With the recent release of their hit Cider Cider, Japanese pop group Tempura Kidz erupted onto the international stage.  Full disclosure: I can’t speak Japanese.  Yet.  So for the purpose of this post I’m approaching Cider Cider from a purely aesthetic angle as it relates to fashion, technology, and subculture.

Kid-friendly monsters are nothing new and it’s easy to see how Sully and a couple other characters from Monsters Inc might have inspired some of the costume elements.  However, long before the Tempura Kidz, audiences watched a young Jennifer Connelly evade brilliant orange Fireys while they swapped body parts and sang David Bowie’s Chilly Down in Jim Henson’s Labyrinth.  Go back even further, and anyone under 50 probably learned their ABCs from the long-cherished cast of Sesame Street.
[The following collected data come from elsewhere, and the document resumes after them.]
theorem witness_AxisCommands :
    (∃ (n : Slice) (s : State), s.enableCheck n = 0) ∧
    (∃ (n : Slice) (s : State), s.enableCheck n ≠ 0) ∧
    (∃ (n : Slice) (c : Instr) (k : StopKind) (s : State), (c, k) ∈ [(Instr.stop n, StopKind.stop), (Instr.quickStop n, StopKind.quick)]
      ∧ s.axst n = 2) ∧
    (∃ (n : Slice) (s : State), s.axst n = 3) ∧
    (∃ (n : Slice) (c : Instr) (s : State), c ∈ [Instr.stop n, Instr.quickStop n, Instr.disable n] ∧ s.axst n = 1) ∧
    (∃ (n : Slice) (s : State), (s.axst n = 2 ∨ s.axst n = 3)) ∧
    (∃ (n : Slice) (s : State), s.clearAxisCode ↑n = 0) ∧
    (∃ (n : Slice) (s : State), s.clearAxisCode ↑n ≠ 0) :=
  ⟨⟨0,
     { st [(R.SYS_STATE_STATE, 2), (R.SYS_STATE_TORQUE_OFF, 0)] with ax := Vector.replicate 16 { AxisDyn.reset with used := true, started := true } },
     by decide⟩,
   ⟨0,
     { st [(R.SYS_STATE_STATE, 0), (R.SYS_STATE_TORQUE_OFF, 0)] with ax := Vector.replicate 16 { AxisDyn.reset with used := true, started := true } },
     by decide⟩,
   ⟨0, .stop 0, .stop,
     { st [(R.SYS_STATE_STATE, 2), (R.SYS_STATE_TORQUE_OFF, 0), (R.SLC_AXST_AXST 0, 2)] with ax := Vector.replicate 16 { AxisDyn.reset with used := true, started := true } },
     by decide, by decide⟩,
   ⟨0,
     { st [(R.SYS_STATE_STATE, 2), (R.SYS_STATE_TORQUE_OFF, 0), (R.SLC_AXST_AXST 0, 3)] with ax := Vector.replicate 16 { AxisDyn.reset with used := true, started := true } },
     by decide⟩,
   ⟨0, .stop 0,
     { st [(R.SYS_STATE_STATE, 2), (R.SYS_STATE_TORQUE_OFF, 0), (R.SLC_AXST_AXST 0, 1)] with ax := Vector.replicate 16 { AxisDyn.reset with used := true, started := true } },
     by decide, by decide⟩,
   ⟨0,
     { st [(R.SYS_STATE_STATE, 2), (R.SYS_STATE_TORQUE_OFF, 0), (R.SLC_AXST_AXST 0, 2)] with ax := Vector.replicate 16 { AxisDyn.reset with used := true, started := true } },
     by decide⟩,
   ⟨0,
     { st [(R.SYS_STATE_STATE, 2), (R.SYS_STATE_TORQUE_OFF, 0)] with ax := Vector.replicate 16 { AxisDyn.reset with used := true, started := true } },
     by decide⟩,
   ⟨0,
     { st [(R.SYS_STATE_STATE, 2), (R.SYS_STATE_TORQUE_OFF, 0)] with ax := Vector.replicate 16 { AxisDyn.reset with used := false, started := true } },
     by decide⟩⟩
But what makes the Tempura Kidz different and signals a burgeoning subculture is that, instead of making friends with monsters, they’ve become the monsters.  Their costume headpiece proportions and face makeup draw subtle inspiration from Maurice Sendak’s classic Where the Wild Things Are.  Iridescent green and silver warts, as well as starkly contrasting mini poms, make up a dazzling array of warts.  Each skirt is a mad plume of colors, spectacularly resurrecting DayGlo in all its twentieth century glory.  And that’s before the lights go off.


Figure 1. Tempura Kidz – Cider cider

While I was a bit disappointed that it wasn’t directly incorporated into the fabric, the use of fluorescent lights are a critical element to the costumes.  Rather than being set against a black background, the parallel fluorescent bulbs give a kind of aesthetic order and continuity to the performance.  When the lights switch from unfiltered white fluorescent to ultraviolet we start to see that, far from being afraid of it, darkness is their territory.  Look closer and you’ll even notice that the bandaids adorning their noses and knees are glowing, as though bumps and bruises inherent in childhood have transformed into decorations.

If you’re already familiar with some of the finer points of Japanese fashion for young people you may be able to guess where I’m going with this final bit.  Drawing from a long tradition of theatrics and gender play, I can tell you one of the Tempura Kidz is not like the others.  Monster subculture not only makes the night claimable territory for girls, it also makes a dress a safe place for a boy.  You can google it if you really want to know which one.  Or you can just hit replay, and agree that they’re all monsters, together.


Figure 2. Tempura Kidz

  One Response to “Monster Subculture for Kids”

  1. Nice post. I’ve noticed this a lot in textile design as of late. And of course, we have to think about the aesthetic of cuteness here. They are monsters, but they are cuddly and symmetrical, and bright rather than sickly and lumpy and misshapen. These are no Frankenstein’s monsters!